5 tablespoon cold water approximately


METHOD

* Place both flours in a bowl with salt, mix together with a fork.

* Add butter, rub into flour until mixture resembles fine bread crumbs.

* Gradually add water 1 tablespoon at a time. Mix with a fork until mixture starts to come together.

* Turn mixture out onto a floured surface and gently knead to form the dough.

* Wrap the dough in plastic wrap and let it rest for 20 - 30 minutes in the fridge.

* Remove dough from fridge and place between two sheets of baking paper or cling wrap or baking sheets.
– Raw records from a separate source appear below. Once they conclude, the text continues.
/-- Performs a request in its turn, or disposes of it refused; kinds 1 to 3 are answered. A reserved op or width, and an offset that is misaligned or
whose bytes cross a block, break none of the checks of R342 and R343, so such a request is performed as its fields stand, a reserved op as an
exchange (the model's choice, log 34). -/
def State.performRequest (s : State) (src lane : Nat) (p : Packet) : State :=
  let answered := decide (1 ≤ p.kind ∧ p.kind ≤ 3)
  match s.requestPlace src p with
  | .error c =>
    let t := s.refuse src lane c
    if answered then t.sendResponse src p c [] else t
  | .ok pa =>
    let (t, f) := s.applyAccess (packetAccess p pa)
    if answered then t.sendResponse src p (if f.rpoison then 4 else 0) (bytesOf f.result f.width) else t

/-- Capacity of the resequencing store: bytes, and keys (R337, R343). -/
def storeBytes : Nat := 12 * 2 ^ 20
def maxKeys : Nat := 262144
def State.storedBytes (s : State) : Nat := (s.iod.keys.map fun k => (k.stored.map fun p => packetSize p.2).sum).sum

def State.seqState (s : State) (k : SeqKey) : Option SeqState := s.iod.keys.find? fun x => x.key = k

/-- Replaces the state of a key, as the one used last. -/
def State.putSeq (s : State) (x : SeqState) : State :=
  { s with iod := { s.iod with keys := (s.iod.keys.filter fun y => decide (y.key ≠ x.key)) ++ [x] } }
def State.dropSeq (s : State) (k : SeqKey) : State := { s with iod := { s.iod with keys := s.iod.keys.filter fun y => decide (y.key ≠ k) } }

/-- Performs the stored successors of a key in turn, each with the lane that it came on. -/
def State.drainStored (s : State) : Nat → SeqState → State × SeqState
  | 0, x => (s, x)
  | fuel + 1, x => match x.stored.find? fun p => p.2.seq = x.expected with
    | none => (s, x)
    | some p => (s.performRequest x.key.src p.1 p.2).drainStored fuel
        { x with expected := (x.expected + 1) % 65536, stored := x.stored.filter fun q => decide (q.2.seq ≠ p.2.seq) }

/-- A request packet under the state of its key: performed with its successors, stored, answered as a duplicate, or refused with a nack. -/
def State.takeRequest (s : State) (lane : Nat) (x : SeqState) (p : Packet) : State :=
  let d := (p.seq + 65536 - x.expected) % 65536
  if d = 0 then
    let (t, y) := (s.performRequest x.key.src lane p).drainStored 64 { x with expected := (x.expected + 1) % 65536 }
    (t.putSeq y).sendAck x.key y.expected
  else if d < 64 then
    if (x.stored.any fun q => decide (q.2.seq = p.seq)) then s.putSeq x
    else if s.storedBytes + packetSize p ≤ storeBytes then s.putSeq { x with stored := x.stored ++ [(lane, p)] }
    else (s.putSeq x).sendNack x.key x.expected []
  else if d < 32768 then (s.putSeq x).sendNack x.key x.expected []
  else (s.putSeq x).sendAck x.key x.expected

/-- Is a key idle (R343): all performed, its acknowledgements gone out, and nothing of it heard for 10 ms, or for 3 ms while all keys are taken? -/
def State.idleKey (s : State) (x : SeqState) : Bool :=
  let acking := s.iod.out.any fun o => o.dest == x.key.src && o.packet.kind == 6 && o.packet.stream == x.key.stream && o.packet.chan == x.key.chan
  x.stored == [] && !acking && decide (x.heard + (if s.iod.keys.length < maxKeys then 10000 else 3000) ≤ s.micros)

/-- Notes that the source of a key without state has been asked to send again: its first packet may now arrive more than once (R343, R411). -/
def State.askAgain (s : State) (k : SeqKey) : State := { s with iod := { s.iod with refused := k :: s.iod.refused.filter fun x => decide (x ≠ k) } }

/-- Is a start-of-stream packet a copy of the one that started the numbering in use? A source sends that packet again only when this device had
asked for it; any other start of a stream sets expected to 0 (R343, R410, R421; log 33). -/
def SeqState.again (x : SeqState) (p : Packet) : Bool := x.repeats && x.first == some p

/-- A request packet (R343). A key without state begins with sos; with 262,144 keys held the least recently used idle one gives way. -/
def State.request (s : State) (src lane : Nat) (p : Packet) : State :=
  let k : SeqKey := ⟨src, p.stream, p.chan⟩
  let new : SeqState := { key := k, first := some p, repeats := s.iod.refused.contains k, heard := s.micros }
  let start (t : State) : State := { t with iod := { t.iod with refused := t.iod.refused.filter fun x => decide (x ≠ k) } }.takeRequest lane new p
  match s.seqState k with
  | some x =>
    let y := { x with heard := s.micros }
    if !p.sos then s.takeRequest lane y p
    else if x.again p then (s.putSeq y).sendAck k y.expected
    else s.takeRequest lane { y with expected := 0, first := some p, repeats := false } p
  | none =>
    if !p.sos then (s.askAgain k).sendNack k 0 []
    else if s.iod.keys.length < maxKeys then start s
    else match s.iod.keys.find? s.idleKey with
      | some v => start (s.dropSeq v.key)
      | none => (s.askAgain k).sendNack k 0 [3]

/-! ### Responses (R343, R407) -/

/-- Does a response answer the request of an access: from its device, with its rtag and its place in the order of its stream? A later request may
have the same rtag, never the same place (R439, log 34). -/
def Flight.answeredBy (f : Flight) (src : Nat) (p : Packet) : Bool :=
  f.toDev src && f.rtag == some p.rtag && f.who.group.stream == p.stream && f.chan == some p.chan && f.seq == some p.seq && f.kind.returns && !f.performed

/-- A response completes the accesses of its request: each takes its bytes, or is poisoned when the status is not 0. One that comes after its timer,
or that no access waits for, is discarded (R439). -/
def State.response (s : State) (src : Nat) (p : Packet) : State :=
  let hit := s.flights.filter fun f => f.answeredBy src p
  let lo := ((hit.map fun f => f.place.segOff.2).min?).getD 0
  if p.status ≠ 0 then hit.foldl (fun (t : State) f => t.poisonFlight f.id) s
  else
    let value (f : Flight) : Nat := loadValue f.signExt f.width (natOfBytes ((p.payload.drop (f.place.segOff.2 - lo)).take f.width))
    hit.foldl (fun (t : State) f => t.modFlight f.id fun g => { g with performed := true, result := value f }) s

/-- The packets of a body, in its order (R343). A liveness ack changes nothing here, and an acknowledgement that covers nothing new is dropped. -/
def State.dispose (s : State) (src lane : Nat) (p : Packet) : State :=
  if p.kind ≤ 4 then s.request src lane p
  else if p.kind = 5 then s.response src p
  else if p.kind = 6 then
    let a : ChanKey × Nat := (⟨p.stream, p.chan, src * 5 + 4⟩, p.seq)
    if p.stream ≠ 0 ∧ (s.keyEntry a.1).any fun e => e.ackAhead a then { s with iod := { s.iod with acks := s.iod.acks ++ [a] } } else s
  else if p.kind ≤ 9 then { s with iod := { s.iod with inbox := s.iod.inbox ++ [(src, p)] } }
  else if p.kind = 10 then s.modPeer src fun q => q.kxTake p
  else s

def State.disposeAll (s : State) (src lane : Nat) (ps : List Packet) : State := ps.foldl (fun (t : State) p => t.dispose src lane p) s

/-- A packet that is looped back (R344): a request is performed where it stands in egress order, which is the order of its key; a response goes to its
slot. -/
def State.loopBack (s : State) (o : OutPacket) : State :=
  if 4 < o.packet.kind then s.dispose s.plat.device 0 o.packet
  else
    let t := s.performRequest s.plat.device 0 o.packet
    let mark (f : Flight) : Flight :=
      if f.key = o.key ∧ f.seq = some o.packet.seq ∧ f.kind.returns = false then { f with performed := true } else f
    { t with flights := t.flights.map mark }
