/-- DOMAIN_COPY (R373): every page of the range is checked before a byte moves. -/
def execDomainCopy (desc : DWord) (s : State) : Out :=
  mgmt 0x14 desc [(64, 4), (72, 1), (96, 160)] s fun d =>
    let part := mgPart d
    let dom := field (mgArg d 8 1) 3 0
    let out := bitOf (mgArg d 9 1) 0
    let len := mgArg d 12 4
    let va := mgArg d 16 8
    let host := mgArg d 24 8
    let place (a : Nat) : Option Nat := match s.translate part dom a with
      | .ok p => if p.target = 0 then some p.addr else none
      | .error _ => none
    let ps := (pieces (len / 2048 + 2) va (zeros len)).map fun x => (x.1, place x.1, x.2.length)
    if !(s.part part).created ∨ len % 4 ≠ 0 ∨ len < 4 ∨ 2 ^ 24 < len ∨ 2 ^ 57 < va + len ∨ (ps.any fun x => x.2.1.isNone) then s.endCommand desc 1 0
    else
      let move (t : State) (x : Nat × Option Nat × Nat) : State :=
        let pa := x.2.1.getD 0
        let h := host + (x.1 - va)
        if out then t.copyOut h pa x.2.2
        else { t with mem := t.mem.writeDram pa x.2.2 (t.mem.readHost h x.2.2) false }
      (ps.foldl move s).endCommand desc 0 0

/-! ### The reset ladder (R419) -/

/-- RESET_QUEUE. -/
def execResetQueue (desc : DWord) (s : State) : Out :=
  mgmt 0x0D desc [(64, 6)] s fun d =>
    if (s.part (mgPart d)).created then (s.resetQueue (mgPart d) (field (mgArg d 8 1) 5 0)).endCommand desc 0 0 else s.endCommand desc 1 0

/-- A partition after the pilots of some cores have been restarted: claimed commands that have not started return to their queues with their tickets, and
Reserved teams of those cores, members of gangs among them, return by the save list. -/
def Partition.restartPilots (p : Partition) (cores : List Nat) : Partition :=
  let q := p.unclaim fun c => cores.contains c.core
  { q with grids := p.grids.map fun (g : Grid) => g.dropReserved fun r => cores.contains r.pilot || r.rooms.any fun x => cores.contains x.core }

/-- RESTART_PILOT: slot 16 of each named core in service is stopped, reloaded from flash, and started again if the image's digest equals M1; else it
stays stopped, and the command ends with result 2 (log 37). -/
def execRestartPilot (desc : DWord) (s : State) : Out :=
  mgmt 0x0E desc [(64, 256)] s fun d =>
    let p := s.part (mgPart d)
    let mask := mgArg d 8 32
    if !p.created ∨ (BitVec.ofNat 256 mask &&& ~~~ p.cores) ≠ 0 then s.endCommand desc 1 0
    else
      let cores := (onesFrom mask 0 256).filter fun c => !sget false s.health.fenced c
      let v := s.vacate
      let good := Config.sha384 Config.pilotImage == s.plat.m1
      let groups := (v.groups.filter fun g => !(g.slot == 16 && cores.contains g.core)) ++ if good then cores.map pilotOf else []
      let t := { v with groups := groups, mem := { v.mem with pilot := imageCells 0 Config.pilotImage } }.modPart (mgPart d) fun p => p.restartPilots cores
      (cores.foldl (fun (t : State) c => t.modCore c fun k => { k with pilot := good }) t).stopAllFenced.endCommand desc (if good then 0 else 2) 0

/-- RESET_PARTITION (R392). -/
def execResetPartition (desc : DWord) (s : State) : Out :=
  mgmt 0x0F desc [] s fun d =>
    if (s.part (mgPart d)).created then (s.resetPartition (mgPart d)).endCommand desc 0 0 else s.endCommand desc 1 0

/-- WARM_RESET: its status bytes are written, and the boot order restarts. -/
def execWarmReset (desc : DWord) (s : State) : Out := mgmt 0x10 desc [] s fun _ => (s.endCommand desc 0 0).warm

/-! ### Fabric tables and keys -/

/-- WRITE_SEGMENT (R342). -/
def execWriteSegment (desc : DWord) (s : State) : Out :=
  mgmt 6 desc [(64, 6), (128, 128)] s fun d =>
    let e := mgArg d 16 16
    if field e 93 57 ≠ 0 ∨ (bitOf e 127 ∧ (sgSize e = 0 ∨ sgBase e % 65536 ≠ 0)) then s.endCommand desc 1 0
    else { s with iod := { s.iod with segments := sset 0 s.iod.segments (field (mgArg d 8 1) 5 0) (BitVec.ofNat 128 e) } }.endCommand desc 0 0

/-- WRITE_PEER: the write clears the loss and starts a new key handshake (R412). -/
def execWritePeer (desc : DWord) (s : State) : Out :=
  mgmt 7 desc [(64, 10), (128, 128)] s fun d =>
    let n := field (mgArg d 8 2) 9 0
    let e := mgArg d 16 16
    if field e 125 124 ≠ 0 ∨ field e 87 64 ≠ 0 then s.endCommand desc 1 0
    else ((s.modPeer n fun p => { p with entry := BitVec.ofNat 128 e, lost := false }).startHandshake n).endCommand desc 0 0

/-- WRITE_TRUST (R375). -/
def execWriteTrust (desc : DWord) (s : State) : Out :=
  mgmt 8 desc [(64, 4), (128, 64)] s fun d =>
    let x := s.mem.readHost (mgArg d 16 8) 144
    let m (i : Nat) : BitVec 384 := BitVec.ofNat 384 (x / 2 ^ (384 * i))
    { s with plat := { s.plat with trust := sset none s.plat.trust (field (mgArg d 8 1) 3 0) (some (m 0, m 1, m 2)) } }.endCommand desc 0 0

/-- REKEY (R348). -/
def execRekey (desc : DWord) (s : State) : Out :=
  mgmt 9 desc [(64, 10)] s fun d =>
    let n := field (mgArg d 8 2) 9 0
    if s.canShake n then (s.startHandshake n).endCommand desc 0 0 else s.endCommand desc 1 0

/-! ### Reports (R371, R374, R400, R414, R430) -/

/-- GET_REPORT. -/
def execGetReport (desc : DWord) (s : State) : Out :=
  mgmt 0x0A desc [(64, 320)] s fun d =>
    let p := s.part (mgPart d)
    if !p.created ∧ mgPart d ≠ 0 then s.endCommand desc 1 0
    else
      let r := s.report p.digest (BitVec.ofNat 256 (mgArg d 16 32))
      (s.toHost (mgArg d 8 8) r).endCommand desc 0 r.length

/-- GET_CERTS. -/
def execGetCerts (desc : DWord) (s : State) : Out :=
  mgmt 0x0B desc [(64, 96)] s fun d =>
    let a := Config.identityCert
    let b := Config.attestationCert s.plat.akeyPub
    let all := bytesOf a.length 4 ++ a ++ bytesOf b.length 4 ++ b
    if mgArg d 16 4 < all.length then s.endCommand desc 1 0 else (s.toHost (mgArg d 8 8) all).endCommand desc 0 all.length

/-- A record of the error log (Table 161). -/
def logBytes (r : LogRecord) : List Byte :=
  bytesOf (r.location % 2 ^ 64 * 2 ^ 192 + r.time % 2 ^ 64 * 2 ^ 128 + r.structure_ * 2 ^ 120 + r.unit * 2 ^ 115 + r.core * 2 ^ 106 + r.kind * 2 ^ 104 +
    (r.part.getD 0) * 2 ^ 101 + (if r.part.isSome then 2 ^ 100 else 0)) 32

/-- The 3 KiB of READ_ERRORS. -/
def State.errorBytes (s : State) : List Byte :=
  let counters := (List.range 17).flatMap fun u => (List.range 3).flatMap (fun k => bytesOf (sget 0 s.health.counters (u * 3 + k)) 4) ++ zeros 4
  let log := s.health.log.flatMap logBytes
  counters ++ zeros 240 ++ bytesOf s.health.logged 8 ++ zeros 504 ++ log ++ zeros (2048 - log.length)

/-- READ_ERRORS. -/
def execReadErrors (desc : DWord) (s : State) : Out :=
  mgmt 0x0C desc [(64, 64), (128, 1)] s fun d =>
    let t := s.toHost (mgArg d 8 8) s.errorBytes
    let t1 := if bitOf (mgArg d 16 1) 0 then { t with health := { t.health with counters := [] } } else t
    t1.endCommand desc 0 0

/-- A lane record (Table 164). -/
def State.laneBytes (s : State) (n : Nat) : List Byte :=
  let l := s.lane n
  let excluded := s.iod.peers.any fun p => p.2.excluded.contains n
  let st := if !l.up then 1 else if excluded then 2 else 0
  bytesOf (l.tagFail % 2 ^ 32 * 2 ^ 96 + l.replays % 2 ^ 32 * 2 ^ 64 + l.downs % 2 ^ 16 * 2 ^ 48 + l.refused % 2 ^ 16 * 2 ^ 32 + st) 16

/-- READ_LINKS: the clear bit zeroes the counts. -/
def execReadLinks (desc : DWord) (s : State) : Out :=
  mgmt 0x11 desc [(64, 64), (128, 1)] s fun d =>
    let t := s.toHost (mgArg d 8 8) ((List.range 128).flatMap fun n => s.laneBytes n)
    let zero (l : Lane) : Lane := { l with tagFail := 0, replays := 0, downs := 0, refused := 0 }
    let t1 := if bitOf (mgArg d 16 1) 0 then (List.range 128).foldl (fun (t : State) n => t.modLane n zero) t else t
    t1.endCommand desc 0 0

/-- A health record (Table 179); margins in percent, rounded down. -/
def State.healthBytes (s : State) (u : Nat) : List Byte :=
  let r := (s.unitHistory u).headD {}
  let (e, lim) := s.eol u
  let fenced := if u < 4 then (s.health.fenced.filter fun c => decide (dieOfCore c.1 = u)).length else 0
  bytesOf (e * 2 ^ 112 + r.age / 100 % 256 * 2 ^ 104 + r.em / 100 % 256 * 2 ^ 96 + r.vmin / 100 % 256 * 2 ^ 88 + r.eye / 100 % 256 * 2 ^ 80 +
    lim * 2 ^ 72 + fenced * 2 ^ 64) 16

/-- READ_HEALTH. -/
def execReadHealth (desc : DWord) (s : State) : Out :=
  mgmt 0x12 desc [(64, 64)] s fun d => (s.toHost (mgArg d 8 8) ((List.range 17).flatMap fun u => s.healthBytes u)).endCommand desc 0 0

/-- WRITE_CONFIG: the record takes effect at the next device warm reset (R368). -/
def execWriteConfig (desc : DWord) (s : State) : Out :=
  mgmt 0x13 desc [(64, 64)] s fun d =>
    { s with plat := { s.plat with flash := BitVec.ofNat 512 (s.mem.readHost (mgArg d 8 8) 64) } }.endCommand desc 0 0

end Sys2Proof.Machine
end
* With a rolling pin roll out dough large enough to line the bottom and sides of the pan. Use the rolling pin dusted with flour to transfer the dough to the pan.

* Take the pastry and gently lower into your pie dish/pan use fingers to spread dough evenly on the surface and up the sides of dish.

* Place the dish back in the fridge for at least another 30 minutes then remove to bake or bake the pastry blind by placing a sheet of baking paper over the pastry and adding baking beads on top.

* Bake quiche crust at 180 degrees Celsius for 15-20 minutes or until the base is firm to touch and just starting to turn colour.

* Remove from the oven and place on a flat surface.

* Remove baking paper and beads.




CREAMY ASPARAGUS FILLING


130g or 1 cup of raw cashews

210 mls or 1 cup asparagus water (if using canned asparagus, if using fresh asparagus use cool distilled water)

300g silken tofu (water drained)

3 heaped tablespoons nutritional yeast flakes

1 tablespoon onion flakes

2 heaped tablespoons cornflour or thickening agent

1/4 - 1/2 teaspoon kala namak (black salt) * see note, or Himalayan salt to taste

1/4 teaspoon turmeric powder

3/4 of a massel cube (vegetable or chicken like stock cube)

1/4 + 1/8 cup of coconut cream

110g or 1 cup shallots finely sliced

425 g asparagus cuts


NOTE: Kala namak, volcanic rock salt also called (Black salt) is a light shade of pink with a strong egg like flavour. Add a little at a time as it strong tasting of salt




METHOD

* In a high powered blender add cashews, asparagus water, silken tofu, yeast flakes, onion flakes, cornflour, salt, turmeric, stock cube and coconut cream blend until silky smooth.

* Place asparagus cuts into a large bowl, keep some aside for the garnish. Pour over blended mixture and fold through gently to prevent asparagus breaking up.

*Take finely sliced shallots and arrange on the base of pre baked crust.

* Pour filling into pre baked quiche crust.

*Arrange asparagus cuts on top of filling.

* Return quiche to oven and continue baking at 180 degrees celsius.

*Check half way through cooking, turn pan around if needed for even cooking.

*After 45 minutes test doneness with a toothpick or skewer.

*Remove from oven when done.

*Set aside and let quiche rest for at least 25 minutes before moving to a serving plate.

*When serving slice with a sharp knife.